Deutsche Lufthansa plans to launch a head-on battle against low-cost carriers in its crowded domestic market this summer as it fights for customers in its core European network, company sources said.
Lufthansa plans to station five Boeing 737-800 aircraft at Hamburg airport from June, offering fares under 100 euros ($128.5) to European cities and may add three more planes from August if the strategy pays off, the sources told Reuters on Thursday, referring to an internal company announcement.
A spokesman for Lufthansa said the memo reflected unfinished discussions and that no decisions had yet been made on which planes will operate on which routes.
“Lufthansa is not changing its business model,” the spokesman said. “We have already offered low fares in the past.”

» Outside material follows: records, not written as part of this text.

-- ==== Sys2Proof/Machine/Dispatch.lean ====
section
/-! DEFINITION. One arm per command (30_encoding.md R79), each a direct call of its meaning. -/

namespace Sys2Proof.Machine

def exec (i : Instr) (s : State) : Host.Outcome State Fault Refusal :=
  match i with
  | .spread x => Sys2Proof.Machine.execSpread x s
  | .rehash x => Sys2Proof.Machine.execRehash x s
  | .hash64 seed bytes => Sys2Proof.Machine.execHash64 seed bytes s
  | .hashstr absent bytes => Sys2Proof.Machine.execHashstr absent bytes s
  | .hashid x => Sys2Proof.Machine.execHashid x s
  | .ftest h => Sys2Proof.Machine.execFtest h s
  | .fput h => Sys2Proof.Machine.execFput h s
  | .ensure ms => Sys2Proof.Machine.execEnsure ms s
  | .incr key => Sys2Proof.Machine.execIncr key s
  | .freq key => Sys2Proof.Machine.execFreq key s
  | .isninit => Sys2Proof.Machine.execIsninit s
  | .rdsr r => Sys2Proof.Machine.execRdsr r s
  | .rdtbl idx => Sys2Proof.Machine.execRdtbl idx s
  | .rdflt q => Sys2Proof.Machine.execRdflt q s

end Sys2Proof.Machine
end

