/-! ### One step of each command -/

/-- H1, H7, H13: 0 from 0, whatever the parameters. -/
theorem test_exec_hashes_of_nothing : exec (.spread 0) State.reset = .next (State.reset.respond .ok 0) ∧
    exec (.rehash 0) State.reset = .next (State.reset.respond .ok 0) ∧
    exec (.hashstr true []) State.reset = .next (State.reset.respond .ok 0) := by
  refine ⟨?_, ?_, rfl⟩ <;> simp [exec, execSpread, execRehash, spread, rehash]
/-- R105, R110: the hash of the operands is answered. -/
theorem test_exec_hash64_hashid : exec (.hash64 7 [1]) fresh = .next (fresh.respond .ok (Config.hash64 [1] 7)) ∧
    exec (.hashid 3) fresh = .next (fresh.respond .ok (Config.idHash64 3)) := ⟨rfl, rfl⟩
/-- P5, steps 4 to 7, from the filter {0} of 9 bits. -/
theorem test_exec_fput_sets_probes :
    exec (.fput 0x0000000300000000) { built16 with fltM := 9, bits := [0] } =
      .next ({ built16 with fltM := 9, bits := [0, 3, 6] }.respond .ok 1) ∧
    exec (.rdflt 0) { built16 with fltM := 9, bits := [0, 3, 6] } =
      .next ({ built16 with fltM := 9, bits := [0, 3, 6] }.respond .ok 0x49) :=
  ⟨next_of (by decide), next_of (by decide)⟩
/-- P5, steps 8 and 12: a colliding item, and a false positive. -/
theorem test_exec_filter_collisions :
    exec (.fput 0xFFFFFFFFFFFFFFFF) { built16 with fltM := 9, bits := [0, 3, 6] } =
      .next ({ built16 with fltM := 9, bits := [0, 3, 6] }.respond .ok 0) ∧
    exec (.ftest 0x123456789ABCDEF0) { built16 with fltM := 9, bits := [0, 3, 6] } =
      .next ({ built16 with fltM := 9, bits := [0, 3, 6] }.respond .ok 1) :=
  ⟨next_of (by decide), next_of (by decide)⟩
/-- P4, steps 4 and 5. -/
theorem test_exec_filter_unbuilt : exec (.ftest 0) State.reset = .next (State.reset.respond .ok 0) ∧
    exec (.fput 0) State.reset = .next (State.reset.respond .ok 0) :=
  ⟨next_of (by decide), next_of (by decide)⟩
/-- S-E2, S-E14. -/
theorem test_exec_ensure : exec (.ensure 16) State.reset = .next (built16.respond .ok 0) ∧
    exec (.ensure (-1)) built16 = .next (built16.respond .arg 0) :=
  ⟨next_of (by decide), next_of (by decide)⟩
/-- S-E4, S-E5. -/
theorem test_exec_ensure_again : exec (.ensure 12) full16 = .next (full16.respond .ok 0) ∧
    exec (.ensure 17) full16 = .next ({ built16 with
      tableLen := 32, blockMask := 3, sampleSize := 170, fltN := 17, fltM := 139 }.respond .ok 0) :=
  ⟨next_of (by decide), next_of (by decide)⟩
/-- P1, steps 7 to 8, on the absent key: the first occurrence is absorbed, and the key then reads 1. -/
theorem test_exec_incr_absorbs : exec (.incr nullKey) built16 = .next (seen16.respond .ok 0) :=
  next_of (by decide)
/-- P2, any parameters: at 15 nothing changes, and the key reads 16. -/
theorem test_exec_incr_saturates : exec (.incr nullKey) full16 = .next (full16.respond .ok 0) ∧
    exec (.freq nullKey) full16 = .next (full16.respond .ok 16) := by
  refine ⟨next_of ?_, next_of ?_⟩ <;>
    simp only [exec, execIncr, execFreq, increment, frequency, nullKey, test_slots_of_zero] <;> decide
/-- P3, step 13: the counters 3 rise to 4, `size` reaches 10 and the engine ages with 8 odd counters. -/
theorem test_increment_ages :
    increment referenceParams ⟨0, .ident, false, []⟩ { built16 with
      tableLen := 8, blockMask := 0, sampleSize := 10, size := 9, fltN := 0, fltM := 9,
      bits := [0, 1, 3, 4, 5, 6, 7, 8],
      table := [(0, 3), (5, 0x30), (10, 3), (16, 3), (18, 3), (24, 3), (32, 3), (41, 0x30), (47, 0x30), (48, 3), (49, 3),
        (60, 3)] } =
    .next ({ built16 with
      tableLen := 8, blockMask := 0, sampleSize := 10, size := 4, fltN := 0, fltM := 9,
      bits := [0, 1, 3, 4, 5, 6, 7, 8],
      table := [(0, 2), (5, 0x10), (10, 1), (16, 2), (18, 1), (24, 1), (32, 2), (41, 0x10), (47, 0x10), (48, 2), (49, 1),
        (60, 1)] }.respond .ok 0) := next_of (by decide +kernel)
/-- P1, steps 13 and 16: the counters of `b(0x61, "a")` under the reference parameters. -/
theorem test_increment_counts :
    increment referenceParams ⟨0x61, .bytes, false, [0x61]⟩ { built16 with bits := [8, 29, 46, 84, 101, 122] } =
      .next ({ built16 with
        bits := [8, 29, 46, 84, 101, 122], size := 1, table := [(13, 1), (18, 0x10), (39, 0x10), (52, 0x10)] }.respond
          .ok 0) := next_of (by decide +kernel)
/-- P1, steps 2, 3, 6: before `ENSURE`, and before the first occurrence. -/
theorem test_exec_freq_of_the_unseen : exec (.freq nullKey) fresh = .next (fresh.respond .ok 0) ∧
    exec (.incr nullKey) fresh = .next (fresh.respond .ok 0) ∧
    exec (.freq nullKey) built16 = .next (built16.respond .ok 0) :=
  ⟨next_of (by decide), next_of (by decide), next_of (by decide)⟩
/-- P1, steps 1 and 5. -/
theorem test_exec_isninit : exec .isninit fresh = .next (fresh.respond .ok 1) ∧
    exec .isninit built16 = .next (built16.respond .ok 0) :=
  ⟨next_of (by decide), next_of (by decide)⟩
/-- S-E2, P4 step 20, S-E15. -/
theorem test_exec_rdsr : exec (.rdsr 0) built16 = .next (built16.respond .ok 5) ∧
    exec (.rdsr 3) built16 = .next (built16.respond .ok 160) ∧ exec (.rdsr 8) built16 = .next (built16.respond .range 0) ∧
    exec (.rdsr 0) huge = .next (huge.respond .ok 7) ∧ exec (.rdsr 5) huge = .next (huge.respond .ok 8742796061) :=
  ⟨next_of (by decide), next_of (by decide), next_of (by decide), next_of (by decide), next_of (by decide)⟩
/-- P1 step 16 (the word that holds bytes 0x10 at 5 and 1 at 13), P4 step 19. -/
theorem test_exec_rdtbl : exec (.rdtbl 1) { built16 with table := [(13, 1)] } =
      .next ({ built16 with table := [(13, 1)] }.respond .ok 0x0000010000000000) ∧
    exec (.rdtbl 16) built16 = .next (built16.respond .range 0) :=
  ⟨next_of (by decide), next_of (by decide)⟩
/-- P1 step 12, P4 step 25. -/
theorem test_exec_rdflt : exec (.rdflt 1) { built16 with bits := [8, 29, 46, 84, 101, 122] } =
      .next ({ built16 with bits := [8, 29, 46, 84, 101, 122] }.respond .ok 0x0400002000100000) ∧
    exec (.rdflt 3) built16 = .next (built16.respond .range 0) :=
  ⟨next_of (by decide), next_of (by decide)⟩
/-- P4, steps 8 and 9: illegal packets through the step; R201: a reset; R192: idle. -/
theorem test_step_events :
    step { built16 with inputs := [.packet ⟨0x20, []⟩] } = .next (built16.respond .illegal 0) ∧
      step { full16 with inputs := [.reset, .reset], responses := [⟨0, 1⟩] } =
        .next { State.reset with inputs := [.reset], responses := [⟨0, 1⟩] } ∧
      step { full16 with inputs := [.resetDuring ⟨0x121, []⟩] } = .next State.reset ∧
      step built16 = .next built16 :=
  ⟨next_of (by decide), next_of (by decide), next_of (by decide), next_of (by decide)⟩
/-- The host's way to run a word of the opcode table right after reset. -/
theorem test_step_withFetchWord :
    step (State.reset.withFetchWord 128 (0x20 + 16 * 2 ^ 64)) = .next (built16.respond .ok 0) := next_of (by decide)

Lufthansa is considering fares of 65 euros and 85 euros, one source familiar with the matter told Reuters. Hamburg is seen as a test, which may lead to a roll-out of the strategy to other airports, sources said.
At Hamburg, Lufthansa would be competing further with DBA, which operates eight routes from the airport, as well as Air Berlin and TUI’s HLX.
Europe’s biggest low-cost carrier, Ryanair, operates six routes from Hamburg-Luebeck airport, while Germanwings, in whose owner Eurowings Lufthansa already owns 49 percent, flies between Hamburg and Stuttgart.
Lufthansa Chief Financial Officer Karl-Ludwig Kley said on Wednesday that the airline was planning an aggressive price strategy in Europe as budget carriers prepare to add 90 aircraft into the market this summer.
He said yields, or average revenue per passenger carried and kilometre flown, would continue to drop under pressure from competition and an excess of available seats.
Lufthansa’s European yields dropped 4.8 percent year-on-year in July to September 2004 and were 8.7 percent lower in the last quarter of 2004. They were down 0.6 percent in the first quarter of this year.